## Work required
Print the data below exactly, but only the lines from the one containing "r => s.modBay" down to the one containing "R318, R324). -/", inclusive.
═══
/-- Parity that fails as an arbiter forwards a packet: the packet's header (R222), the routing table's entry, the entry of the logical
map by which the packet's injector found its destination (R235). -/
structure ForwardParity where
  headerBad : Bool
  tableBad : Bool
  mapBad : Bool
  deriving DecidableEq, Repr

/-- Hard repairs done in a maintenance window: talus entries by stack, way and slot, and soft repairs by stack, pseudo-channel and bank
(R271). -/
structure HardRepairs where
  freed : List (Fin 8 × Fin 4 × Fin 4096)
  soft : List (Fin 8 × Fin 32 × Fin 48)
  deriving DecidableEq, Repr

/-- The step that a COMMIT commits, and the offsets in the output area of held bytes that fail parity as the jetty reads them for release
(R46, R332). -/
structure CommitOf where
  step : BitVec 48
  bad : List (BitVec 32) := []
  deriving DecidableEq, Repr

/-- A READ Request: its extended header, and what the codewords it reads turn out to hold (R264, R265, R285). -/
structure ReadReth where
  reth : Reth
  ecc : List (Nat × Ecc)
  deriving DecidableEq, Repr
═══
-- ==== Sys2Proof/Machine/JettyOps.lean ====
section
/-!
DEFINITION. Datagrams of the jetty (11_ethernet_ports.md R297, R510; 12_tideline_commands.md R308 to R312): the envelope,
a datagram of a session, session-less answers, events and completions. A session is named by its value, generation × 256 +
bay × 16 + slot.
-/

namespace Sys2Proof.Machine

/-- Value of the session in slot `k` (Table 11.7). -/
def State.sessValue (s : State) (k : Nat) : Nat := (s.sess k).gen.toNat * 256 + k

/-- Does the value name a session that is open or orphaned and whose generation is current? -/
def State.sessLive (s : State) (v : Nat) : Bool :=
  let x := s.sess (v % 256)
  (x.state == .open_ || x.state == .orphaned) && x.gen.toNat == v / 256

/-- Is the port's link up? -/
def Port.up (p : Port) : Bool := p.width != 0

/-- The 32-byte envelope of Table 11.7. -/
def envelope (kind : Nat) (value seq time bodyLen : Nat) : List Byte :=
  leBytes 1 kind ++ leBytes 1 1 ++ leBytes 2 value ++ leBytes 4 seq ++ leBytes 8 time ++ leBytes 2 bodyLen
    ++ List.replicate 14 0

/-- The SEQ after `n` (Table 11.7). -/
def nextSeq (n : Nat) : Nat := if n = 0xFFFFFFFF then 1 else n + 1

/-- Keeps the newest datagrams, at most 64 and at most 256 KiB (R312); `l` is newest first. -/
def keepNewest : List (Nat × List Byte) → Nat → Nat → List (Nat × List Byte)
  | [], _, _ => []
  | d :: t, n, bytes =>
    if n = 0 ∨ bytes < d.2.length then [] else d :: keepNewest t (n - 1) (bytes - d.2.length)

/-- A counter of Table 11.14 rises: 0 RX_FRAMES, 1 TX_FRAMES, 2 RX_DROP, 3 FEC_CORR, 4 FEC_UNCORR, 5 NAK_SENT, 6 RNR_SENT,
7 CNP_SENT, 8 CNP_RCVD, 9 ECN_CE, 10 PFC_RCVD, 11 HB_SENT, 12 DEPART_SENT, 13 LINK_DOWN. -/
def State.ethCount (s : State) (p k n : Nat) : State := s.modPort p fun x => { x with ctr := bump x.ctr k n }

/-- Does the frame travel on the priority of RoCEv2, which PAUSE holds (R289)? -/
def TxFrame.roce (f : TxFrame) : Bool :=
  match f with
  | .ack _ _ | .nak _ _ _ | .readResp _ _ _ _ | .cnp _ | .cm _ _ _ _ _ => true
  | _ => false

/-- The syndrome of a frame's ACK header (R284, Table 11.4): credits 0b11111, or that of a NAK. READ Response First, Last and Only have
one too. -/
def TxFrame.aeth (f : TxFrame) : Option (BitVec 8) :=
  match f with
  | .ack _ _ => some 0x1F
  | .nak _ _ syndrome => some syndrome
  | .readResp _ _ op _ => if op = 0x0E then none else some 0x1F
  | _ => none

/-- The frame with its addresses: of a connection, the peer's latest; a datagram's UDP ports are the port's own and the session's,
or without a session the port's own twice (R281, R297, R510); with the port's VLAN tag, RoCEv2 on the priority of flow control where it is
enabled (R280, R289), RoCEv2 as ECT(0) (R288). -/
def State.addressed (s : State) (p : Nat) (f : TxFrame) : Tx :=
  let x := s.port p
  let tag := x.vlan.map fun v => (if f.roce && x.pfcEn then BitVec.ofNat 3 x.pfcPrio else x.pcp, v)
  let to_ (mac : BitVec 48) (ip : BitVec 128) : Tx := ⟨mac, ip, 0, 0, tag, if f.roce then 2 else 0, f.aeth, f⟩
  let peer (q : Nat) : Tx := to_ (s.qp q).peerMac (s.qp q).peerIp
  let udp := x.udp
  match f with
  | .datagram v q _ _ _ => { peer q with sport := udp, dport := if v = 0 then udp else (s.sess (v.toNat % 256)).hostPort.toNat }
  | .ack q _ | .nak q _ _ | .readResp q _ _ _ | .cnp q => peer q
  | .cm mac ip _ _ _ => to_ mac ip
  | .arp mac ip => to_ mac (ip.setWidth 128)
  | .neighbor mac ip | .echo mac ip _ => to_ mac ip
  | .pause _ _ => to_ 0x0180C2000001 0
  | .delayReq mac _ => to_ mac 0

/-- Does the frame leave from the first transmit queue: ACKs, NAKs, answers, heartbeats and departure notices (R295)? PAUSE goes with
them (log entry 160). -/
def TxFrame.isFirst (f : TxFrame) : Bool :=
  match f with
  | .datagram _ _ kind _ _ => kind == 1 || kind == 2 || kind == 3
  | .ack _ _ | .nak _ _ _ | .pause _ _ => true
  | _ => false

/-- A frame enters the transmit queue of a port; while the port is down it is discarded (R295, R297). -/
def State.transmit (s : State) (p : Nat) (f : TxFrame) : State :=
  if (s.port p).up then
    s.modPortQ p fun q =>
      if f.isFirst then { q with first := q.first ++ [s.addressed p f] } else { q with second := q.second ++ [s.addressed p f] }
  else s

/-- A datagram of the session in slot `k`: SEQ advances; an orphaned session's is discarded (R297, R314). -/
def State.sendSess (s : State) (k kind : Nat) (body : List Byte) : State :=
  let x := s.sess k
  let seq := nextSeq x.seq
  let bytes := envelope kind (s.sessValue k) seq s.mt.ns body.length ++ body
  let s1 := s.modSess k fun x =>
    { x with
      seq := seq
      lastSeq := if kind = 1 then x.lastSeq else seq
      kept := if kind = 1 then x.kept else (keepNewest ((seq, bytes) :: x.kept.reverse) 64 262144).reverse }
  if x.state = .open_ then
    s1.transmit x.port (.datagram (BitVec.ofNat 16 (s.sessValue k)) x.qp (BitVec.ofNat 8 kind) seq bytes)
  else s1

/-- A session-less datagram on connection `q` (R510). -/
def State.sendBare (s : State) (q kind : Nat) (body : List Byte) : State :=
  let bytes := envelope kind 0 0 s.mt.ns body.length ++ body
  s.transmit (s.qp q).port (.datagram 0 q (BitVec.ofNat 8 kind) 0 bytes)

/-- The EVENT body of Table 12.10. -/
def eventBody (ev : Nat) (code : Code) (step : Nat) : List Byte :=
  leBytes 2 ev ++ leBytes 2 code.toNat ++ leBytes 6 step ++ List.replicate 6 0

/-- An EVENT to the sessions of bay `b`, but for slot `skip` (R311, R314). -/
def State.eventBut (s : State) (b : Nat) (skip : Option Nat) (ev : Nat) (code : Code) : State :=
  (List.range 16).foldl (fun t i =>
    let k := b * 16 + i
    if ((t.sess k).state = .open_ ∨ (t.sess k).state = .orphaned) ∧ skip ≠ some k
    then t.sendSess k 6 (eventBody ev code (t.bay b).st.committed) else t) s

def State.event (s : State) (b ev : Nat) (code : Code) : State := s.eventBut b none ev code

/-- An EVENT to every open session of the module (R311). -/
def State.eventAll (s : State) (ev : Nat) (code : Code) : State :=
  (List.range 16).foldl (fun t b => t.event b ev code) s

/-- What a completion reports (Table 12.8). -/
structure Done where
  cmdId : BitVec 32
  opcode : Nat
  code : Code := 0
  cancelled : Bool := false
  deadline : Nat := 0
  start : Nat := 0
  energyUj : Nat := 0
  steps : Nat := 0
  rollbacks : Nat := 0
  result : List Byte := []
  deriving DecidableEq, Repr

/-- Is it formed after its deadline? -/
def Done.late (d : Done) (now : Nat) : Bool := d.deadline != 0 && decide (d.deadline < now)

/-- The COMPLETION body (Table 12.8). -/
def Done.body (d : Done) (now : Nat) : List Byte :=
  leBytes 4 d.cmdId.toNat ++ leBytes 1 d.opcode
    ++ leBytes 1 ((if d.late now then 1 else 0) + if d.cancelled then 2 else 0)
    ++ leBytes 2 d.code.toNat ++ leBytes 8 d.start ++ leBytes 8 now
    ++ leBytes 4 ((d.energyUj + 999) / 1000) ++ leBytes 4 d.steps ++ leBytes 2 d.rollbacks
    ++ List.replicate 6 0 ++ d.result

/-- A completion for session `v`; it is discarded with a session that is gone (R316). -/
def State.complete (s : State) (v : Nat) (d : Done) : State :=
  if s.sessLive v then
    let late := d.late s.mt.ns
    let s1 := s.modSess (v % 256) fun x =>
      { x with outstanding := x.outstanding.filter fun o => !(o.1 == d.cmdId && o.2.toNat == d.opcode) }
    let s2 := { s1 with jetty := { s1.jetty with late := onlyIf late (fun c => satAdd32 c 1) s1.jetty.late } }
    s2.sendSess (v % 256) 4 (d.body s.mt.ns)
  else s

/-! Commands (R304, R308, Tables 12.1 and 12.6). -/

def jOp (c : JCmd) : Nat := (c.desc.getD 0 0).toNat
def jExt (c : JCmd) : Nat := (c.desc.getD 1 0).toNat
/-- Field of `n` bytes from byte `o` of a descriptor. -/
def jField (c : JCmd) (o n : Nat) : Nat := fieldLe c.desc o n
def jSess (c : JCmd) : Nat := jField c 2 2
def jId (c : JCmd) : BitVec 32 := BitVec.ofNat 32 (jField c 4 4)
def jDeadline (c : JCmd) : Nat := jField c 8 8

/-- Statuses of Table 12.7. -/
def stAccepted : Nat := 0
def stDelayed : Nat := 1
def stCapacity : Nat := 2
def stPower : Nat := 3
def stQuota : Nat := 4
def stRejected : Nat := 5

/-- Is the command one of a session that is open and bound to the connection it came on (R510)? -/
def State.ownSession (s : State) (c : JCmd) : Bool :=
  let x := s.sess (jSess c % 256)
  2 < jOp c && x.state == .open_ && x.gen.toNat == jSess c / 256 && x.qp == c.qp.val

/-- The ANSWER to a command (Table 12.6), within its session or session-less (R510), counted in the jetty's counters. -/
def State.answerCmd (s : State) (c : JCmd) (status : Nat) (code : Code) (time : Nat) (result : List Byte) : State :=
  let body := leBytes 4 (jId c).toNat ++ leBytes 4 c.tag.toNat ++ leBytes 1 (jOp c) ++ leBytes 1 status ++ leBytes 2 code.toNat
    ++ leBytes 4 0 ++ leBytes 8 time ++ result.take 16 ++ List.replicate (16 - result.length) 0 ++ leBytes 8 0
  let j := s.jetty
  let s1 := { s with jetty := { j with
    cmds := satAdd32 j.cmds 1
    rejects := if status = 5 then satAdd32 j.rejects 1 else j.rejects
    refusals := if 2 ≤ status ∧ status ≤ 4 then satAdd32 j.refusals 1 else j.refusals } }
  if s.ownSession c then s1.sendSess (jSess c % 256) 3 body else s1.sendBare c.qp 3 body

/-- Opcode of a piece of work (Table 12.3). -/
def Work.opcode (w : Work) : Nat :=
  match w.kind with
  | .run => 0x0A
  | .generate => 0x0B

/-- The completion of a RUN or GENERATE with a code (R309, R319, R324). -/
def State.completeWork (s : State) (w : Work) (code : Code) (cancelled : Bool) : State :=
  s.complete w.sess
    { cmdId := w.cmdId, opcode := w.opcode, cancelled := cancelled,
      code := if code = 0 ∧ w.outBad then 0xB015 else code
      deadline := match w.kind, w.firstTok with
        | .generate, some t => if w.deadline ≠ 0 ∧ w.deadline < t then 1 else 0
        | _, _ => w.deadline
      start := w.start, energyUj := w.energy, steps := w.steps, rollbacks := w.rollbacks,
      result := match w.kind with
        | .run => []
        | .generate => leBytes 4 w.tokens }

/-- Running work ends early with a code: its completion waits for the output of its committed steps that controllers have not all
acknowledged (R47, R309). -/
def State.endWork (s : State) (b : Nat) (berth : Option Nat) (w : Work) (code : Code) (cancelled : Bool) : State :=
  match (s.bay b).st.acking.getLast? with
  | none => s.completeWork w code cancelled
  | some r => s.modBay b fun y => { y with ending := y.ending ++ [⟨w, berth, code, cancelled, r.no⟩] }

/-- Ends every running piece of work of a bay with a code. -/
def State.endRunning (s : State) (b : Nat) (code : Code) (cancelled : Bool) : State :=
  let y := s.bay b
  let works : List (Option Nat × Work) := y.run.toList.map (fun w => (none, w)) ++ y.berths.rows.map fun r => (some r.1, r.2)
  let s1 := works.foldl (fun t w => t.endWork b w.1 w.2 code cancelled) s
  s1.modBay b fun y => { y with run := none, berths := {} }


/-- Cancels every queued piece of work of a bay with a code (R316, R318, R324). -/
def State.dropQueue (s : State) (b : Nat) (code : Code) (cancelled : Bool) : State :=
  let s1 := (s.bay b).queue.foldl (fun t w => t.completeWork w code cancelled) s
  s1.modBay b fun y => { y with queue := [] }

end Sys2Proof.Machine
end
═══
## Result below
  | some r => s.modBay b fun y => { y with ending := y.ending ++ [⟨w, berth, code, cancelled, r.no⟩] }

/-- Ends every running piece of work of a bay with a code. -/
def State.endRunning (s : State) (b : Nat) (code : Code) (cancelled : Bool) : State :=
  let y := s.bay b
  let works : List (Option Nat × Work) := y.run.toList.map (fun w => (none, w)) ++ y.berths.rows.map fun r => (some r.1, r.2)
  let s1 := works.foldl (fun t w => t.endWork b w.1 w.2 code cancelled) s
  s1.modBay b fun y => { y with run := none, berths := {} }


/-- Cancels every queued piece of work of a bay with a code (R316, R318, R324). -/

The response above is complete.